Samherji ran spy syndicate

Cindy Van Wyk


Icelandic fishing giant Samherji Group ran a spying syndicate on one of its former bosses, Johannes Stefansson, to get insight into the status of operations in Namibia.

The company has continued to deny allegations that it was party to the Fishrot scandal, which saw over N$150 million in alleged bribes paid to politicians and their cronies.

The spy ring is contained in an affidavit filed with the High Court on Monday written by Jon Ottar Olafsson, who claims he was recruited by Samherji allegedly to gather information from Stefansson and feed it to the Icelandic bosses.

Stefansson became a target at the corruption-accused multinational seafood giant after he blew the whistle on alleged rampant corruption by releasing a trove of over 30 000 internal documents to Wikileaks.

Samherji claims the information released to Samherji was “cherry-picked”.

“I was surprised when I found out that out of almost 200 000 emails that Mr Stefansson sent or received between 2008 and 2016, only 19 497 emails are on Wikileaks,” Olafsson said.

A private investigator of the Icelandic fisheries company, Olafsson details in his affidavit how he was tasked in 2016 to travel to Namibia “to investigate what was really going on and report back to them regarding issues such as financials, staff and other operational matters”.

Dodging calls

Coming to Namibia under the pretence of being Stefansson’s operational assistant, he said the trip was necessitated because “the management team in Iceland had very little insight into the operations and status in Namibia and often had great difficulties reaching Stefannson”.

Stefansson allegedly always made excuses and ignored emails and phone calls from his superiors in Iceland.

Olafsson said Samherji wanted to fire Stefansson in 2016 and replace him with other expatriates in Namibia. Such plans, Olafsson said, were halted as “that turned out not to be feasible”.

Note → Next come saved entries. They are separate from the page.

-- ==== Sys2Proof/Machine/Operands.lean ====
section
/-! DEFINITION. The forms of operand (10.4 to 10.6, R183, R184): a parameter byte read as a line, a level, a mode or
another enumerated value, a set or a rule record, and the same values written as bytes. A byte outside its set
reads as none. -/

namespace Sys2Proof.Machine

/-! ## Bytes read as values (10.4) -/

/-- An output line: 0 to 11. -/
def outLineOf (b : Byte) : Option OutLine :=
  if h : b.toNat < 12 then some ⟨b.toNat, h⟩ else none

/-- An input line: 0 to 7. -/
def inLineOf (b : Byte) : Option InLine :=
  if h : b.toNat < 8 then some ⟨b.toNat, h⟩ else none

/-- A rule number: 0 to 15. -/
def ruleNoOf (b : Byte) : Option RuleNo :=
  if h : b.toNat < 16 then some ⟨b.toNat, h⟩ else none

/-- A slot number: 0 to 95. -/
def slotNoOf (b : Byte) : Option SlotNo :=
  if h : b.toNat < 96 then some ⟨b.toNat, h⟩ else none

/-- A travel source: 0 to 7, or 8 for none. -/
def sourceOf (b : Byte) : Option (Option InLine) :=
  if b = 8 then some none else (inLineOf b).map some

/-- 0 LOW, 1 HIGH. -/
def levelOf (b : Byte) : Option Level :=
  if b = 0 then some .low else if b = 1 then some .high else none

/-- 0 no, 1 yes. -/
def yesNoOf (b : Byte) : Option Bool :=
  if b = 0 then some false else if b = 1 then some true else none

/-- 0 STATIC, 1 SEQUENCED, 2 TRAIN. -/
def outModeOf (b : Byte) : Option OutMode :=
  if b = 0 then some .static else if b = 1 then some .sequenced else if b = 2 then some .train else none

/-- 0 REFUSE, 1 RETRIGGER, 2 MERGE. -/
def policyOf (b : Byte) : Option Policy :=
  if b = 0 then some .refuse else if b = 1 then some .retrigger else if b = 2 then some .merge else none

/-- 0 TIME, 1 TRAVEL. -/
def baseOf (b : Byte) : Option Base :=
  if b = 0 then some .time else if b = 1 then some .travel else none

/-- 0 FIRE, 1 SKIP. -/
def latePolicyOf (b : Byte) : Option LatePolicy :=
  if b = 0 then some .fire else if b = 1 then some .skip else none

/-- 0 NONE, 1 RISING, 2 FALLING, 3 BOTH. -/
def edgeSelectOf (b : Byte) : Option EdgeSelect :=
  if b = 0 then some .none else if b = 1 then some .rising
  else if b = 2 then some .falling else if b = 3 then some .both else none

/-- 1 RISING, 2 FALLING, 3 EITHER. -/
def ruleEdgeOf (b : Byte) : Option RuleEdge :=
  if b = 1 then some .rising else if b = 2 then some .falling else if b = 3 then some .either else none

/-- 0 POSITIVE, 1 NEGATIVE. -/
def senseOf (b : Byte) : Option Sense :=
  if b = 0 then some .positive else if b = 1 then some .negative else none

/-- One of the five rates, as a number of baud (R148). -/
def linkRateOf (r : BitVec 32) : Option LinkRate :=
  if r = 115200 then some .b115200 else if r = 230400 then some .b230400
  else if r = 460800 then some .b460800 else if r = 921600 then some .b921600
  else if r = 2000000 then some .b2000000 else none

/-! ## A rule record (R90, R183, R184) -/

/-- A template place whose bytes are all 0, as a place beyond the template count must be (R183). -/
def rawTemplateZero : RawTemplate := ⟨0, 0, 0, 0, 0⟩

/-- A template of a record, by checks 7 and 8 of R90. -/
def templateOf (base : Base) (t : RawTemplate) : Option Template :=
  match outLineOf t.line with
  | none => none
  | some line =>
    if t.width = 0 then none
    else if t.repeats = 0 ∧ t.interval ≠ 0 then none
    else if t.repeats ≠ 0 ∧ t.interval = 0 then none
    else if base = .travel ∧ (2 ^ 30 ≤ t.offset.toNat ∨ 2 ^ 30 ≤ t.interval.toNat) then none
    else some ⟨line, t.offset, t.width, t.repeats.toNat, if t.repeats = 0 then none else some t.interval⟩

/-- Every one of a list of optional values, or none. -/
def allSome {α : Type} : List (Option α) → Option (List α)
  | [] => some []
  | none :: _ => none
  | some x :: xs => (allSome xs).map (x :: ·)

/-- The templates of a record: as many as its template count, 1 to 4, the places beyond it all zeros (R90 checks 6 to
8, R183). -/
def templatesOf (base : Base) (r : RawRule) : Option (List Template) :=
  let places := [r.t0, r.t1, r.t2, r.t3]
  let n := r.templateCount.toNat
  if n = 0 ∨ 4 < n then none
  else if (places.drop n).any (fun t => t ≠ rawTemplateZero) then none
  else allSome ((places.take n).map (templateOf base))

/-- The gate of a record: absent when the gate line is 0xFF, and its level byte then 0 (R90 check 4, R183, R184). The
outer none is a value outside its set. -/
def gateOf (line level : Byte) : Option (Option (InLine × Level)) :=
  if line = 0xFF then (if level = 0 then some none else none)
  else
    match inLineOf line, levelOf level with
    | some l, some v => some (some (l, v))
    | _, _ => none

/-- A POSITIVE match set holds a line; a NEGATIVE one does not hold all eight (R90 check 3). -/
def matchSetOk (sense : Sense) (set : BitVec 8) : Bool :=
  match sense with
  | .positive => set ≠ 0
  | .negative => set ≠ 0xFF

/-- The rule record that an EDIT_RULE carries, when it passes every check of R90. -/
def recordOf (r : RawRule) : Option RuleRecord :=
  match yesNoOf r.enabled, senseOf r.sense, ruleEdgeOf r.edgeKind, baseOf r.base, yesNoOf r.reportFired,
    yesNoOf r.reportDone, gateOf r.gateLine r.gateLevel with
  | some enabled, some sense, some edge, some base, some fired, some done, some gate =>
    if matchSetOk sense r.matchSet then
      match templatesOf base r with
      | none => none
      | some templates =>
        some {
          enabled := enabled
          matchSet := r.matchSet
          sense := sense
          edgeKind := edge
          gate := gate
          holdoff := r.holdoff
          limit := if r.limit = 0 then none else some r.limit.toNat
          base := base
          templates := templates
          reportFired := fired
          reportDone := done }
    else none
  | _, _, _, _, _, _, _ => none

/-! ## Values written as bytes (10.3, 10.4) -/

def levelByte : Level → Byte
  | .low => 0
  | .high => 1

def yesNoByte (b : Bool) : Byte := if b then 1 else 0

def baseByte : Base → Byte
  | .time => 0
  | .travel => 1

def senseByte : Sense → Byte
  | .positive => 0
  | .negative => 1

def edgeSelectByte : EdgeSelect → Byte
  | .none => 0
  | .rising => 1
  | .falling => 2
  | .both => 3

def edgeKindByte : EdgeKind → Byte
  | .rising => 1
  | .falling => 2

def ruleEdgeByte : RuleEdge → Byte
  | .rising => 1
  | .falling => 2
  | .either => 3

def runStateByte : RunState → Byte
  | .standby => 0
  | .armed => 1
  | .draining => 2
  | .faulted => 3

def endedByte : Ended → Byte
  | .complete => 0
  | .completeEarly => 1
  | .cancelled => 2
  | .flushed => 3

def resetDoneByte : ResetDoneCause → Byte
  | .power => 0
  | .resetLine => 1
  | .restartKeep => 2
  | .restartClear => 3

def restartModeByte : RestartMode → Byte
  | .keep => 0
  | .clear => 1

def sourceByte : Option InLine → Byte
  | some l => BitVec.ofNat 8 l.val
  | none => 8

/-- The status codes (10.3). -/
def statusByte : Status → Byte
  | .ok => 0x00
  | .badLength => 0x01
  | .badCode => 0x02
  | .badValue => 0x03
  | .state => 0x04
  | .busy => 0x05
  | .noSlot => 0x06
  | .notFound => 0x07
  | .lineMode => 0x08
  | .lineInUse => 0x09
  | .invalidRule => 0x0A

/-- The number of baud of a rate. -/
def LinkRate.baud : LinkRate → Nat
  | .b115200 => 115200
  | .b230400 => 230400
  | .b460800 => 460800
  | .b921600 => 921600
  | .b2000000 => 2000000

/-- A fault kind's code, which is also its bit in a set and its place in READ_FAULTS (10.3). -/
def FaultKind.code : FaultKind → Fin 11
  | .frameCrc => 0
  | .frameMalformed => 1
  | .inboundOverflow => 2
  | .ackUnknown => 3
  | .reportExpired => 4
  | .reportOverflow => 5
  | .journalLost => 6
  | .poolExhausted => 7
  | .actionLate => 8
  | .collision => 9
  | .hostSilent => 10

/-- The fault kinds in the order of their codes. -/
def allFaults : List FaultKind :=
  [.frameCrc, .frameMalformed, .inboundOverflow, .ackUnknown, .reportExpired, .reportOverflow,
   .journalLost, .poolExhausted, .actionLate, .collision, .hostSilent]

/-- A report kind's set bit (10.3). -/
def ReportKind.bit : ReportKind → Fin 12
  | .resetDone => 0
  | .runState => 1
  | .fault => 2
  | .firingDropped => 3
  | .collision => 4
  | .late => 5
  | .ruleSpent => 6
  | .syncSeen => 7
  | .fired => 8
  | .actionDone => 9
  | .journalLevel => 10
  | .trainDone => 11

/-- A report kind's code (10.3). -/
def ReportKind.byte : ReportKind → Byte
  | .resetDone => 0x01
  | .runState => 0x02
  | .fault => 0x03
  | .firingDropped => 0x10
  | .collision => 0x11
  | .late => 0x12
  | .ruleSpent => 0x13
  | .syncSeen => 0x14
  | .fired => 0x20
  | .actionDone => 0x21
  | .journalLevel => 0x22
  | .trainDone => 0x23

/-- The class of a report kind (R152). -/
def ReportKind.cls : ReportKind → ReportClass
  | .resetDone | .runState | .fault => .a
  | .firingDropped | .collision | .late | .ruleSpent | .syncSeen => .b
  | .fired | .actionDone | .journalLevel | .trainDone => .c

/-- The kind of a report body. -/
def ReportBody.kind : ReportBody → ReportKind
  | .resetDone _ => .resetDone
  | .runState _ _ _ => .runState
  | .fault _ _ _ => .fault
  | .firingDropped _ _ _ _ _ => .firingDropped
  | .collision _ _ _ => .collision
  | .late _ _ _ _ => .late
  | .ruleSpent _ _ => .ruleSpent
  | .syncSeen _ _ _ => .syncSeen
  | .fired _ _ _ _ _ _ => .fired
  | .actionDone _ _ _ _ _ => .actionDone
  | .journalLevel _ => .journalLevel
  | .trainDone _ _ => .trainDone

/-! ## Records written as bytes (10.3, 10.6 to 10.8) -/

/-- A tick or a distance in a 6-byte field (R181). -/
def tickBytes (t : Tick) : List Byte := leBytes 6 t.toNat

/-- A handle: slot, then gen (10.4). -/
def Handle.bytes (h : Handle) : List Byte := [BitVec.ofNat 8 h.slot.val, h.gen]

/-- A due in a 6-byte field: a tick, or a travel count in the low 4 bytes (R181). -/
def Due.bytes : Due → List Byte
  | .time t => leBytes 6 t.toNat
  | .travel c => leBytes 6 c.toNat

/-- The three detail bytes of a fault kind (10.3). -/
def detailBytes : Option FaultDetail → List Byte
  | none => [0, 0, 0]
  | some (.sequence q) => leBytes 2 q.toNat ++ [0]
  | some (.expired q k) => leBytes 2 q.toNat ++ [k.byte]
  | some (.report k) => [k.byte, 0, 0]
  | some (.input l) => [BitVec.ofNat 8 l.val, 0, 0]
  | some (.hostOrigin t) => 0 :: leBytes 2 t.toNat
  | some (.ruleOrigin r) => [1, BitVec.ofNat 8 r.val, 0]
  | some (.handle h) => h.bytes ++ [0]
  | some (.output l) => [BitVec.ofNat 8 l.val, 0, 0]

/-- The 18 bytes of a fault entry (10.7). -/
def FaultEntry.bytes (k : FaultKind) (e : FaultEntry) : List Byte :=
  BitVec.ofNat 8 k.code.val :: leBytes 2 e.count ++ tickBytes (e.first.getD 0) ++ tickBytes (e.last.getD 0)
    ++ detailBytes e.detail

/-- The 5 bytes of the origin in a LIST_SCHEDULE entry (10.7). -/
def Origin.listBytes : Origin → List Byte
  | .host t => leBytes 2 t.toNat ++ [0, 0, 0]
  | .rule r g n => BitVec.ofNat 8 r.val :: leBytes 2 g.toNat ++ leBytes 2 n

/-- Whether an origin is RULE (10.4: origin kind 0 HOST, 1 RULE). -/
def Origin.isRule : Origin → Bool
  | .host _ => false
  | .rule _ _ _ => true

/-- The origin kind and the 7 bytes of the origin in an ACTION_DONE body (10.8). -/
def Origin.doneBytes : Origin → List Byte
  | .host t => 0 :: leBytes 2 t.toNat ++ [0, 0, 0, 0, 0]
  | .rule r g n => 1 :: BitVec.ofNat 8 r.val :: leBytes 2 g.toNat ++ leBytes 4 n

/-- The 18 bytes of a journal record (10.7). -/
def EdgeRecord.bytes (r : EdgeRecord) : List Byte :=
  leBytes 4 r.serial.toNat ++ [BitVec.ofNat 8 r.line.val, edgeKindByte r.kind] ++ tickBytes r.timestamp
    ++ leBytes 4 r.travelCount.toNat ++ leBytes 2 (r.lostBefore.getD 0)

/-- The 13 bytes of a template (10.6). -/
def Template.bytes (t : Template) : List Byte :=
  BitVec.ofNat 8 t.line.val :: leBytes 4 t.offset.toNat ++ leBytes 3 t.width.toNat
    ++ BitVec.ofNat 8 t.repeats :: leBytes 4 (t.interval.getD 0).toNat

/-- The 68 bytes of a rule record, its absent template places zeros (10.6, R183). -/
def RuleRecord.bytes (r : RuleRecord) : List Byte :=
  let places := (r.templates.flatMap Template.bytes) ++ List.replicate 52 0
  [yesNoByte r.enabled, r.matchSet, senseByte r.sense, ruleEdgeByte r.edgeKind]
    ++ (match r.gate with
        | some (l, v) => [BitVec.ofNat 8 l.val, levelByte v]
        | none => [0xFF, 0])
    ++ leBytes 4 r.holdoff.toNat ++ leBytes 2 (r.limit.getD 0)
    ++ [baseByte r.base, BitVec.ofNat 8 r.templates.length, yesNoByte r.reportFired, yesNoByte r.reportDone]
    ++ places.take 52

end Sys2Proof.Machine
end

“The reason was that no one in the group, apart from Mr Stefansson, had an overview of or insight into the operations in Namibia or contact to vendors and business partners,” he said.

Stefansson was allegedly the only contact between Samherji and its Namibian partners.

Olafsson detailed how he had kept trying to become Stefansson’s friend on several occasions in order to win his trust “to gather as much information as was possible”.

“I started talking to Mr Stefansson about the work in Namibia and hinted that I was not happy about being sent there. That I wanted to stay in Iceland.”

He also said Stefansson’s plan to was do business in South Africa.

“He proudly told me that he had already established political contacts there that would lead the group to getting a lot of quota in the coming years, all the way up to the minister of agriculture and fisheries. This came as a surprise to me as neither Mr [Aðalsteinn] Helgason, nor Ms [Arna] McClure had mentioned to me that the focus of the operation was moving from Namibia to South Africa,” he narrated.

Behind closed doors

Olafsson would update the bosses in Iceland on the progress made as far as obtaining information from Stefansson is concerned.

He said Stefansson did not want him to meet Fishrot-accused persons such as James Hatuikulipi, Tamson Hatuikulipi and Sacky Shanghala.

“From the onset, it was clear that Mr Stefansson did not want me to meet with them by myself or sit in meetings with them. Every meeting began with Mr Stefansson speaking to them behind closed doors and then he came out to call me in. I noticed that Mr Stefansson communicated with them extensively via WhatsApp and kept 100% control over the relationship with those men,” Olafsson said.

He added that Stefansson owned a company called Karee Investments One Two Three which operated fish shops owned by Samherji. The Samherji bosses in Iceland allegedly had no knowledge about the existence of these fish shops in Oshikango.

“The company operating the fish shops and the trading company, Karee, was not owned by the group as Mr Stefansson had told me but instead it was owned by himself. Nevertheless, the group financed the operations as it was believed to be a group company,” he revealed.

Olafsson alleged in the affidavit that in November 2016, months after Stefansson was fired, he [Stefansson] transferred N$200 000 from Karee to his personal bank account meant to pay salaries and other operational expenses.


Stefansson on several occasions alleged that Samherji’s way of doing business was simply through bribes.

Olafsson, however, said Stefansson did all the negotiations and not the group.

Stefansson was allegedly unhappy working for Samherji because “he was owed a lot of money in bonuses for all the quotas he had brought to the operation in Namibia”.

Olafsson also said he was the one who informed the management at Samherji’s headquarters in Iceland that Stefannson was planning to quit.

“He was going to stay with the group for a few more months and then betray them and start cooperating in Africa with another seafood company from Iceland. He told me that the minister of fisheries in Namibia had been told and apparently approved this plan.

“The quotas would be taken from the group, according to Mr Stefansson,” Olafsson said.